Dataset entries

Content starts

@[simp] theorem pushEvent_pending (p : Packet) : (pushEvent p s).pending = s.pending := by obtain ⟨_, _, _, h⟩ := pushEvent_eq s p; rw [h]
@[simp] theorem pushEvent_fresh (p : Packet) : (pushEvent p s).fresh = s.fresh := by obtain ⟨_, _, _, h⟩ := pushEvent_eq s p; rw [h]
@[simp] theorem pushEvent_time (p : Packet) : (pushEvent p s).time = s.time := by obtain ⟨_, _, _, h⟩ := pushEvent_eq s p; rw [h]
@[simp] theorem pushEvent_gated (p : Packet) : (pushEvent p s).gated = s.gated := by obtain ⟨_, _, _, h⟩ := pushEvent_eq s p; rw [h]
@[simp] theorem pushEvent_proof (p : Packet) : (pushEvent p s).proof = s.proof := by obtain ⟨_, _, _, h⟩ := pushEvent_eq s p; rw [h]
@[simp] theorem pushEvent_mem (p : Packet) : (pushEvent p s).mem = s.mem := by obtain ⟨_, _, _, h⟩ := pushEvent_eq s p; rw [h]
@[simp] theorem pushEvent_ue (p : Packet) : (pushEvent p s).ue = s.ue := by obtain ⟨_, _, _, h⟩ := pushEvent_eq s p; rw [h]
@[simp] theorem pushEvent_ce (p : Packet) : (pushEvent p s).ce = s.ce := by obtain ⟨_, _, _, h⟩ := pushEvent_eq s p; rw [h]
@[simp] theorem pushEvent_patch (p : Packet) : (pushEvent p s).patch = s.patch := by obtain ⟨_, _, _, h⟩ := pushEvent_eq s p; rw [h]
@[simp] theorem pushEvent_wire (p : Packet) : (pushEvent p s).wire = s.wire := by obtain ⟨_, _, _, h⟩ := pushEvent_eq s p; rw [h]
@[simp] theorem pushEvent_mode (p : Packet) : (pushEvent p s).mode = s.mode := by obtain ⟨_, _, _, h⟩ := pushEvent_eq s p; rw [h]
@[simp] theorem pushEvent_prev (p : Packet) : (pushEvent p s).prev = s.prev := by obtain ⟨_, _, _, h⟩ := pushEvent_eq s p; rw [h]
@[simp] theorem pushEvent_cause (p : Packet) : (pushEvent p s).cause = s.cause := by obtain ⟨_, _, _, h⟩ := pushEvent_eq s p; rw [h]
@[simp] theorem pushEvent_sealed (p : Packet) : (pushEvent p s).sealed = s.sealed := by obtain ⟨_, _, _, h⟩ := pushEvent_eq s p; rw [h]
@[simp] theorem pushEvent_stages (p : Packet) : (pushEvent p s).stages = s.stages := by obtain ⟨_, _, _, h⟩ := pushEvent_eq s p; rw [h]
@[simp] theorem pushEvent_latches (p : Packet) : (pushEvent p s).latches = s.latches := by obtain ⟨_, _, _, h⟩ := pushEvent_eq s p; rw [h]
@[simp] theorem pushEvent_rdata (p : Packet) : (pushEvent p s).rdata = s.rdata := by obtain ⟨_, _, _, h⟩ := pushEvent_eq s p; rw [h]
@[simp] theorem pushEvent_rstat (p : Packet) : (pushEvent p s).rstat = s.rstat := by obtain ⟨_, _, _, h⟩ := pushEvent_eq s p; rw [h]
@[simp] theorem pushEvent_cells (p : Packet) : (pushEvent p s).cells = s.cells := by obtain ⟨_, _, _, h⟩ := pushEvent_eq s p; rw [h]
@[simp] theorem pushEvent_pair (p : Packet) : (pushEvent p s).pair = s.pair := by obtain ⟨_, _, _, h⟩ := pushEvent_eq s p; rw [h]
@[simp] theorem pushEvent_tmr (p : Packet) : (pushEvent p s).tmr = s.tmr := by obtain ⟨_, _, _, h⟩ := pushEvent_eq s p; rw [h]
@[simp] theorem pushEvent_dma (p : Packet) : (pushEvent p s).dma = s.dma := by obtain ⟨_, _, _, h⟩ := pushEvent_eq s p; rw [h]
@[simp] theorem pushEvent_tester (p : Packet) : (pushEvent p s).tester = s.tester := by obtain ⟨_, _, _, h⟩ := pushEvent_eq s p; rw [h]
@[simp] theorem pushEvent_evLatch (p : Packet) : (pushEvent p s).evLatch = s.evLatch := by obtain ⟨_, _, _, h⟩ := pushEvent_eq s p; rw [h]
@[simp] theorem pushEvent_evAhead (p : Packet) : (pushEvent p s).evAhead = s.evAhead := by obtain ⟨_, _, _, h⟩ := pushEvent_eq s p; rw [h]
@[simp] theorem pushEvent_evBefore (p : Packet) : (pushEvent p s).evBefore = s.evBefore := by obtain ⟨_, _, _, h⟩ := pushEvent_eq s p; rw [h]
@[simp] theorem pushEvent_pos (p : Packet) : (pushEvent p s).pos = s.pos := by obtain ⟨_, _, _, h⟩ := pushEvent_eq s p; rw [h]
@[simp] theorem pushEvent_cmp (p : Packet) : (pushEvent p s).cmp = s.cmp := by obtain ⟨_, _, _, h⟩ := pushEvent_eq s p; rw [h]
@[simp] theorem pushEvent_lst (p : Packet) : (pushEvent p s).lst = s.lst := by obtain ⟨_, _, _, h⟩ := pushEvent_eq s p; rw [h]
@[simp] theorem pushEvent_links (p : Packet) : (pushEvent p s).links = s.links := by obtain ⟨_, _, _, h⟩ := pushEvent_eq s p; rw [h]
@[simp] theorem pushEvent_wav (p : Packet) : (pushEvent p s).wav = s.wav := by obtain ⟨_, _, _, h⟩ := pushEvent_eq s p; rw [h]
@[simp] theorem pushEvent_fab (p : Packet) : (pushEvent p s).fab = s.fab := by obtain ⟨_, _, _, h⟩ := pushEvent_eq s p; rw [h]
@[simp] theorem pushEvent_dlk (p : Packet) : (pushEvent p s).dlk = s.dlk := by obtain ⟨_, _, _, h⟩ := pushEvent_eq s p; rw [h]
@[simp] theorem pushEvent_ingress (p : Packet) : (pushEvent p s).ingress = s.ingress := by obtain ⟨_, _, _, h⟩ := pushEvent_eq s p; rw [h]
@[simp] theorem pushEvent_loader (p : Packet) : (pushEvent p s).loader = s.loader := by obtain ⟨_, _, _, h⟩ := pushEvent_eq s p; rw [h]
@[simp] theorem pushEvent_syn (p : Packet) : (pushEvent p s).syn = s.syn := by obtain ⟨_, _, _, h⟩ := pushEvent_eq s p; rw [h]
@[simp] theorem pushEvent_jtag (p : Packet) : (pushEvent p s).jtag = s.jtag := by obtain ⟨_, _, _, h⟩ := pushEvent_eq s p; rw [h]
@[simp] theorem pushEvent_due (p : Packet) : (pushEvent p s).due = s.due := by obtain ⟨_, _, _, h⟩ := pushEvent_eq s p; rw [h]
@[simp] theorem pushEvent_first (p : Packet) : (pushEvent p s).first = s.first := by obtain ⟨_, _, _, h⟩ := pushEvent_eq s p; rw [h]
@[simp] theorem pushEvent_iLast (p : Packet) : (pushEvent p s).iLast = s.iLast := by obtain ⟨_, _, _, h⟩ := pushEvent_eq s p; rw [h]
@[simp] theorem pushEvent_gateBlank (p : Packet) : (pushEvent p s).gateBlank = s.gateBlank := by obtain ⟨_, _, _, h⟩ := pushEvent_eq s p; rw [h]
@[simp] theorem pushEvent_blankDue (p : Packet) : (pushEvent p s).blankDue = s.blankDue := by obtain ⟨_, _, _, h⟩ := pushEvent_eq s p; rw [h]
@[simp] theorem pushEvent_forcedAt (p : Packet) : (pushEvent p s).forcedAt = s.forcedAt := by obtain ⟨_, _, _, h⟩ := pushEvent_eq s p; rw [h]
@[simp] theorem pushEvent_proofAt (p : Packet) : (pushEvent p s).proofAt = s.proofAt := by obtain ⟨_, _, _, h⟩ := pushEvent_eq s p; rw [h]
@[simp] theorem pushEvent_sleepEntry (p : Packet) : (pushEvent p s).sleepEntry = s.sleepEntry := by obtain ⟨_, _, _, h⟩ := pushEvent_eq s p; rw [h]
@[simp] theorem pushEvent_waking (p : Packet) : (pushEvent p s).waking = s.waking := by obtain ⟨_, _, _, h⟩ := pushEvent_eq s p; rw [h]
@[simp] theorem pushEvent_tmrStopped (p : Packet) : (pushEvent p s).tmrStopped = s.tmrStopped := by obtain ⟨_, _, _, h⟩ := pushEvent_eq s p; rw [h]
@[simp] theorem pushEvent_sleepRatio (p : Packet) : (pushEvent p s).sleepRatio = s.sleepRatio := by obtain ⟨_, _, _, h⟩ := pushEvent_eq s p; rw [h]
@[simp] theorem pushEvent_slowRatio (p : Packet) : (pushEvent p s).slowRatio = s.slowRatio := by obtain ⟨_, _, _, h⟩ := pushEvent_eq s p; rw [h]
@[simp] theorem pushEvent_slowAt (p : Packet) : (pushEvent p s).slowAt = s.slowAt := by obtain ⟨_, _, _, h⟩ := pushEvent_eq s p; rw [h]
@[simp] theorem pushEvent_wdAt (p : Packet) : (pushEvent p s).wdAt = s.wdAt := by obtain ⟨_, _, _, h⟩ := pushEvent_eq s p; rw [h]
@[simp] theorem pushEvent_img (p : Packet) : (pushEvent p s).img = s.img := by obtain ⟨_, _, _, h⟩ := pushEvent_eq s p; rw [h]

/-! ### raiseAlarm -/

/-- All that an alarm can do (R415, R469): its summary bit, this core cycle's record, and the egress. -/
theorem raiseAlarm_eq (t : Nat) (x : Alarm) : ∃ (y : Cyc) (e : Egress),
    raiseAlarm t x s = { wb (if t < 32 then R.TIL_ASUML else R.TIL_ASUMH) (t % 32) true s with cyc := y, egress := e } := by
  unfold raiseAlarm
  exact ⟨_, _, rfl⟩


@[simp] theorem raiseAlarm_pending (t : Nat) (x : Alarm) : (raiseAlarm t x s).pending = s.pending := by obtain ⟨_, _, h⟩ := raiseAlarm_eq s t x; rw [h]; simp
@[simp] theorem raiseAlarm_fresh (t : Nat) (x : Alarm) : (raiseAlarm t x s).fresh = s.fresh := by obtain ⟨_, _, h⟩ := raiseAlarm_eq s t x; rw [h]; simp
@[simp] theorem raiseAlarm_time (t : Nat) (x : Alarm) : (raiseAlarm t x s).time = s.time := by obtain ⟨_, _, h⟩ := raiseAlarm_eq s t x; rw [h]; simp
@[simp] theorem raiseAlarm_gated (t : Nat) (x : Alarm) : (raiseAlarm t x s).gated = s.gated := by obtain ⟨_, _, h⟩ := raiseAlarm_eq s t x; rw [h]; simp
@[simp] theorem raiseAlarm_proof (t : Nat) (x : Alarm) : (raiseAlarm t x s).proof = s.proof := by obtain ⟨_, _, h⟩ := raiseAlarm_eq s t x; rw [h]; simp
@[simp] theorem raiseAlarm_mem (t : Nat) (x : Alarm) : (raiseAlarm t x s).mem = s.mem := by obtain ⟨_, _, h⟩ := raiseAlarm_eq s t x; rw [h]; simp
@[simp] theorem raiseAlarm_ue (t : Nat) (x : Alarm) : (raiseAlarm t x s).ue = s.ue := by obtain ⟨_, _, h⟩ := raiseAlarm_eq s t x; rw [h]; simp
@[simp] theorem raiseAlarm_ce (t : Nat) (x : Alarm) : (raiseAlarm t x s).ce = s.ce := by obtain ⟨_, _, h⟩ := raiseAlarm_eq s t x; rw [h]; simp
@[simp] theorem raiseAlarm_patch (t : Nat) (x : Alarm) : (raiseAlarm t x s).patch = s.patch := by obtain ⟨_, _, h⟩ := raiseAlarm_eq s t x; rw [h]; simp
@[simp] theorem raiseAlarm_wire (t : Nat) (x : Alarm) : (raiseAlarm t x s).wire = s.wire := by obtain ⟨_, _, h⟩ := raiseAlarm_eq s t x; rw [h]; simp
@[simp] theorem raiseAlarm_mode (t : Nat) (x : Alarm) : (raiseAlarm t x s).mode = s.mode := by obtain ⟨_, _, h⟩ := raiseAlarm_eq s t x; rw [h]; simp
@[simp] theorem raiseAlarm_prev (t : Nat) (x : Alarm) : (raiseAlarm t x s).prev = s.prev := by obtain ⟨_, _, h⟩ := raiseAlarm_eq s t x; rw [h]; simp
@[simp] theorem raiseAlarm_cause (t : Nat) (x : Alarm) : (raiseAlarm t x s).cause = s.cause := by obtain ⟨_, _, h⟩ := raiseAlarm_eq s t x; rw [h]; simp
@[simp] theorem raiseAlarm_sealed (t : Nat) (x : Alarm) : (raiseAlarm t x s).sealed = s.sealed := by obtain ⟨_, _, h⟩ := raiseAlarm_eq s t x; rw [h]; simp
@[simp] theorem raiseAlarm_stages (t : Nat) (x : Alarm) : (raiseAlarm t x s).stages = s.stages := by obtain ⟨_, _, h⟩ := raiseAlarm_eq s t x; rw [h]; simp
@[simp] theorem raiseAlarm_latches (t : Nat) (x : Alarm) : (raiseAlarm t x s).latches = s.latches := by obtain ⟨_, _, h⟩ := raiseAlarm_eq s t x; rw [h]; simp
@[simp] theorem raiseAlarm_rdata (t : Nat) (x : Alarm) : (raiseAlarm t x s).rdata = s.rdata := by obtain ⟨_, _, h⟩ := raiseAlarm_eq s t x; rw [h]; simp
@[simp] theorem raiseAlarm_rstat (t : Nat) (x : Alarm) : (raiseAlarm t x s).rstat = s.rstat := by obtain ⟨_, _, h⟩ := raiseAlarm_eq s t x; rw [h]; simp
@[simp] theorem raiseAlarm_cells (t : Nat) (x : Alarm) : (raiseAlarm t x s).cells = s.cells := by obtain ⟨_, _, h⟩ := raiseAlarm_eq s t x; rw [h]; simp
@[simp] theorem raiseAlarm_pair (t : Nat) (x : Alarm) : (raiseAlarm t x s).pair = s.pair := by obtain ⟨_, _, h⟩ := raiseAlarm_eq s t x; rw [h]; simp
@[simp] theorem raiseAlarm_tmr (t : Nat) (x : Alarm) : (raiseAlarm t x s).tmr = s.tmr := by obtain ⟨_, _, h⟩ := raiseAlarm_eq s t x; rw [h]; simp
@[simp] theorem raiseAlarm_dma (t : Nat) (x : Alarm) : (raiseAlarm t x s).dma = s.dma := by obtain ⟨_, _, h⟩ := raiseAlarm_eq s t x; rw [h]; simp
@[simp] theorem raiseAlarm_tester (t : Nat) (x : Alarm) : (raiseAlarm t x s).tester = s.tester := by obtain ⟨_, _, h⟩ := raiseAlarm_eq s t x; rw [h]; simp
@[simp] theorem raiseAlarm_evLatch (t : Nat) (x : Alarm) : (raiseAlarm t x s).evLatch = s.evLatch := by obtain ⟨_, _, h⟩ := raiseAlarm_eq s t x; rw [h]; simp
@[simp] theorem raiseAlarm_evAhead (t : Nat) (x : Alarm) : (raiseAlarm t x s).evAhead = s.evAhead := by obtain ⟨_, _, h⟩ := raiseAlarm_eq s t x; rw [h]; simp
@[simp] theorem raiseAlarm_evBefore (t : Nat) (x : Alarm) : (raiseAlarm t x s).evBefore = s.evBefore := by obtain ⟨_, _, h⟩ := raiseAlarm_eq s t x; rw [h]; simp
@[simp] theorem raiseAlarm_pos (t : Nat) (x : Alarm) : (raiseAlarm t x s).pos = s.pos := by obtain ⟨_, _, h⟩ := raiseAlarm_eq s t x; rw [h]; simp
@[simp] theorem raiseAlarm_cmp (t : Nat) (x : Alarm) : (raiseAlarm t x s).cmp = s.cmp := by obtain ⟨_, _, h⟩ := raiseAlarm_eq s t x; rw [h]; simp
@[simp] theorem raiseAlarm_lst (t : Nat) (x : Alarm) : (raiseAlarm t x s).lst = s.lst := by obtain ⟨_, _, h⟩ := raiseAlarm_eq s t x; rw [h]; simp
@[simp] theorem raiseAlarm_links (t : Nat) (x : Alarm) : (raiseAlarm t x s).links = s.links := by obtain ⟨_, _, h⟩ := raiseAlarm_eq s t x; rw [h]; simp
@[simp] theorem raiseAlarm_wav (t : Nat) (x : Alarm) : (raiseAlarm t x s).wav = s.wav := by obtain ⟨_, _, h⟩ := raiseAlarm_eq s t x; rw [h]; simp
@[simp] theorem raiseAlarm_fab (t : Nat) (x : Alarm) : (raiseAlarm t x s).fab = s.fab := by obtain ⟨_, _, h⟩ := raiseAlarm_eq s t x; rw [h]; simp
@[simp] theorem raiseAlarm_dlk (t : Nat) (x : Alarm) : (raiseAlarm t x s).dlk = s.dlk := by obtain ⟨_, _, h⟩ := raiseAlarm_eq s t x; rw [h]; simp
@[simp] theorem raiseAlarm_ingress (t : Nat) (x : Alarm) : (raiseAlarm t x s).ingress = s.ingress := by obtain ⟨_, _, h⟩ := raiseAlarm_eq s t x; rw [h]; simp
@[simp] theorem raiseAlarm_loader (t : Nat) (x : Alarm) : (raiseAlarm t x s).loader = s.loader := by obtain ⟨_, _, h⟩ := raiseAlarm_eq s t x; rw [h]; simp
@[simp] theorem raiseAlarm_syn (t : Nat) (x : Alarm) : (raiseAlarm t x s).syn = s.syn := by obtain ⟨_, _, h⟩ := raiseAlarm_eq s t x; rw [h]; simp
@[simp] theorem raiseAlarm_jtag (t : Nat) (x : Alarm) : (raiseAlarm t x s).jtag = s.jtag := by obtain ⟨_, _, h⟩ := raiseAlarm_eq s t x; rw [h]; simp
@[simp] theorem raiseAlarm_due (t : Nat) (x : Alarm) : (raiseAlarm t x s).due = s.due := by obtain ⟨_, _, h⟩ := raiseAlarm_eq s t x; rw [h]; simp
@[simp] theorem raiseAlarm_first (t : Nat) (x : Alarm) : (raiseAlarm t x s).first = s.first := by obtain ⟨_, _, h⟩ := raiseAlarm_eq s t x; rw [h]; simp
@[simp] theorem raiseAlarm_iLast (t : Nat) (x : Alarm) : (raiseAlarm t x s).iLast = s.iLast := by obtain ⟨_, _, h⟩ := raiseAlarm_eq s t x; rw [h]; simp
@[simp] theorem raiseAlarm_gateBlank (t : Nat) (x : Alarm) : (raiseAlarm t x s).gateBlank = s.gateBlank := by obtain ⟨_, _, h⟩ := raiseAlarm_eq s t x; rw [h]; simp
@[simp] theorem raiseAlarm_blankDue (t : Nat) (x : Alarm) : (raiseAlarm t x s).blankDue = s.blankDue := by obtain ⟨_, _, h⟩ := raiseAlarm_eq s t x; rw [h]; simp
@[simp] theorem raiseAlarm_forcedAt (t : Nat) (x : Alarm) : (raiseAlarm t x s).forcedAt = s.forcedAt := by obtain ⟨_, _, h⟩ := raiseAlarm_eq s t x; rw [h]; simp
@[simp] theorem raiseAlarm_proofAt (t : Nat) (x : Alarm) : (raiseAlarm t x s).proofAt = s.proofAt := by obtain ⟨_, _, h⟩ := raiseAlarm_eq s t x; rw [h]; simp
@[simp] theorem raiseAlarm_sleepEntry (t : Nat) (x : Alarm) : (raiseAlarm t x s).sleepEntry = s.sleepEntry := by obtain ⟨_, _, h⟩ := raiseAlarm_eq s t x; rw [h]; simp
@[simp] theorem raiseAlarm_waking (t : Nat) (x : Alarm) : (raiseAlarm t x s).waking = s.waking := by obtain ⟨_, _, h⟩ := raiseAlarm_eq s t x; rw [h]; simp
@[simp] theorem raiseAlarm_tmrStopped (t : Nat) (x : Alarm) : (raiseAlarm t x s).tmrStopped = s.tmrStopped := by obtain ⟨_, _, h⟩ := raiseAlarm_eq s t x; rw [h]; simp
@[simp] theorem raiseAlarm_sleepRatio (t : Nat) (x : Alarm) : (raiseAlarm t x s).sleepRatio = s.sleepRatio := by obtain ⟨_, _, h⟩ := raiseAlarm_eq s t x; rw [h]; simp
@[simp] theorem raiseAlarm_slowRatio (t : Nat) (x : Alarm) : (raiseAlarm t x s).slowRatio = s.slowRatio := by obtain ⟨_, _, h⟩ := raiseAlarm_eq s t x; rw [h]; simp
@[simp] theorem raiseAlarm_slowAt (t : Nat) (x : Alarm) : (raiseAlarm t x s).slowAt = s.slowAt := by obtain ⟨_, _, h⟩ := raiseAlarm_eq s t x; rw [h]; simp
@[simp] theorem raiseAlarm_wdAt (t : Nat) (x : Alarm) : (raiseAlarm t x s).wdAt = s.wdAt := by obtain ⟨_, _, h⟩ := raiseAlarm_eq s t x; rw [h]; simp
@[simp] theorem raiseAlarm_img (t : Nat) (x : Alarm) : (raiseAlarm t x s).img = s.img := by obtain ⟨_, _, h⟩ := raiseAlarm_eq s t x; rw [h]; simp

Content ends
Content starts

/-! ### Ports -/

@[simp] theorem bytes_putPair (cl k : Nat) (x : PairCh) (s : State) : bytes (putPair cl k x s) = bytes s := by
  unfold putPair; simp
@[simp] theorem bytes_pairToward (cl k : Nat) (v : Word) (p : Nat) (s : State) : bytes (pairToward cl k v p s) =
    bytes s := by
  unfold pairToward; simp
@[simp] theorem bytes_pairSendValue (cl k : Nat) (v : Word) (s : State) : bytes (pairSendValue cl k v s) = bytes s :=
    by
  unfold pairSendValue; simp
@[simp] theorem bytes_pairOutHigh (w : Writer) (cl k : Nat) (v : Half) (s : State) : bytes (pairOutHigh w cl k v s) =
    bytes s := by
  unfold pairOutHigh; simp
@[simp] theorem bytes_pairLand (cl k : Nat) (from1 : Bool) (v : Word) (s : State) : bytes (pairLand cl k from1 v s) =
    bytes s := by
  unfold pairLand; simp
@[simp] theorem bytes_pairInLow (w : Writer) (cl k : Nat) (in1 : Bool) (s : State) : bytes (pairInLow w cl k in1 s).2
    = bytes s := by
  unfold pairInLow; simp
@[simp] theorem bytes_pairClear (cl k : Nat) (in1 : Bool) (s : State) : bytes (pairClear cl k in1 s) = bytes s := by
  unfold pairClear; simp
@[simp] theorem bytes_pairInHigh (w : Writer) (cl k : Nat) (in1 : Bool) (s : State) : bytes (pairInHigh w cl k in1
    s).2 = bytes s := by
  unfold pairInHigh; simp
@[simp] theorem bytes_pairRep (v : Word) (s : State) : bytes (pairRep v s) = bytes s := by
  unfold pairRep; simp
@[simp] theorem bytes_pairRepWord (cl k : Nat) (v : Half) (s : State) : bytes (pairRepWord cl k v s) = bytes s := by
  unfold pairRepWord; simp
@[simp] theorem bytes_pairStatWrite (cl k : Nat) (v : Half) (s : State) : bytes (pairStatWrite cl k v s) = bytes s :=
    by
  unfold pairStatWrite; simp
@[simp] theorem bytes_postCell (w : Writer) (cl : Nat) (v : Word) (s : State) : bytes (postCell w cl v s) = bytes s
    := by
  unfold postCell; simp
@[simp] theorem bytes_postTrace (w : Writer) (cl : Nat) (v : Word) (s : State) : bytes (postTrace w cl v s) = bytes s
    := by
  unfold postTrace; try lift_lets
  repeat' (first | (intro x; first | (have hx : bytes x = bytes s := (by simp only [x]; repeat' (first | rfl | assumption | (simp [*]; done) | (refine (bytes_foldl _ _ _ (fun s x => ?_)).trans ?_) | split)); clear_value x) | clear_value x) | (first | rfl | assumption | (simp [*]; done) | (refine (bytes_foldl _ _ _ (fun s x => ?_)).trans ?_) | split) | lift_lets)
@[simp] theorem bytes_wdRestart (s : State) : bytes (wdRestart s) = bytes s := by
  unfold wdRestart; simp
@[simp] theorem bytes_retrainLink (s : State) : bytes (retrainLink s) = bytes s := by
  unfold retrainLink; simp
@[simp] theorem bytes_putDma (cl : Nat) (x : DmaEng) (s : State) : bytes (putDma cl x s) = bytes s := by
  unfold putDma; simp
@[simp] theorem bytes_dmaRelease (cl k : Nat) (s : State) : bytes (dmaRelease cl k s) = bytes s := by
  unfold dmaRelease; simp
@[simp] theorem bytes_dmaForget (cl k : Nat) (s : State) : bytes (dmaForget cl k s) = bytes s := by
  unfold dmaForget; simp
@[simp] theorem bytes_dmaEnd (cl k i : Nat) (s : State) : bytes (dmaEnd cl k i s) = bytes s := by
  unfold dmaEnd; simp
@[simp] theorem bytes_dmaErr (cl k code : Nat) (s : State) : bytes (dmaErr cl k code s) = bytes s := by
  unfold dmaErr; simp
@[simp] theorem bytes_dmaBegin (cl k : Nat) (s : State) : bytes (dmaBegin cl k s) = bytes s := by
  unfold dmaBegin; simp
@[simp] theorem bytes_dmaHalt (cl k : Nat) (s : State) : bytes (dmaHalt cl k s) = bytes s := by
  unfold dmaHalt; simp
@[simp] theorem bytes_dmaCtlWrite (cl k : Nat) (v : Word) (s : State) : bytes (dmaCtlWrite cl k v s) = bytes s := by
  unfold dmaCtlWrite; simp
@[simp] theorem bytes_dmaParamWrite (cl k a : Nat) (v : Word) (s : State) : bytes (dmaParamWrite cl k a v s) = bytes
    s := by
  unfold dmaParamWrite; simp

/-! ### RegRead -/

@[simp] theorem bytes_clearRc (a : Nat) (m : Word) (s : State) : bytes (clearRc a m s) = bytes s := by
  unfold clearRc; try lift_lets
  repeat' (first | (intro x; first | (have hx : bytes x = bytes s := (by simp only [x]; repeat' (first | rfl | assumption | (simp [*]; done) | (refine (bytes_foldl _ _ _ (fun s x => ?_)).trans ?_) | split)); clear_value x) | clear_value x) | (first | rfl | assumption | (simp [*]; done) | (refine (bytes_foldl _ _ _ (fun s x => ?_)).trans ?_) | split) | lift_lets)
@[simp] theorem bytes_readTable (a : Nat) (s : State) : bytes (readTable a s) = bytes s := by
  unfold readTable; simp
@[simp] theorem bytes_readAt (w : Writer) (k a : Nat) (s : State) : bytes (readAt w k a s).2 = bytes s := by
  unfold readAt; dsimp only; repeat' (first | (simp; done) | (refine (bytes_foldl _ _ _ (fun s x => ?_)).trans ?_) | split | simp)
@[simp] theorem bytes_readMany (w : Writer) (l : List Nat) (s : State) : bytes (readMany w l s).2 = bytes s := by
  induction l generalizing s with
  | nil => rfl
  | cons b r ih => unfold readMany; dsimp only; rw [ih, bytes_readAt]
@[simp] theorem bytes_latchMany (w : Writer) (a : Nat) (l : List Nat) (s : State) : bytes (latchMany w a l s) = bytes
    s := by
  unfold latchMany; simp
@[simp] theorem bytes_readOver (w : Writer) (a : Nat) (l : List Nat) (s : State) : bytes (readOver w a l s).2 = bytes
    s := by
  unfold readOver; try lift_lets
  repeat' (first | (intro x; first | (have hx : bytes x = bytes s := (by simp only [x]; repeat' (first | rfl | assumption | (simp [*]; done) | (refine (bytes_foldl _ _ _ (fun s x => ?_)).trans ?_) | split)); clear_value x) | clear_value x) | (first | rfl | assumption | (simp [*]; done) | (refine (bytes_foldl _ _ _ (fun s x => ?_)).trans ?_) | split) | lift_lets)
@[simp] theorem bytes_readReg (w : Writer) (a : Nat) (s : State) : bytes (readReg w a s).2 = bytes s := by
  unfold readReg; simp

Content ends

■ Work required:
Looking through the data above, copy out each line in which the string "retrainLink" occurs.

■ Expected answer:
@[simp] theorem bytes_retrainLink (s : State) : bytes (retrainLink s) = bytes s := by
  unfold retrainLink; simp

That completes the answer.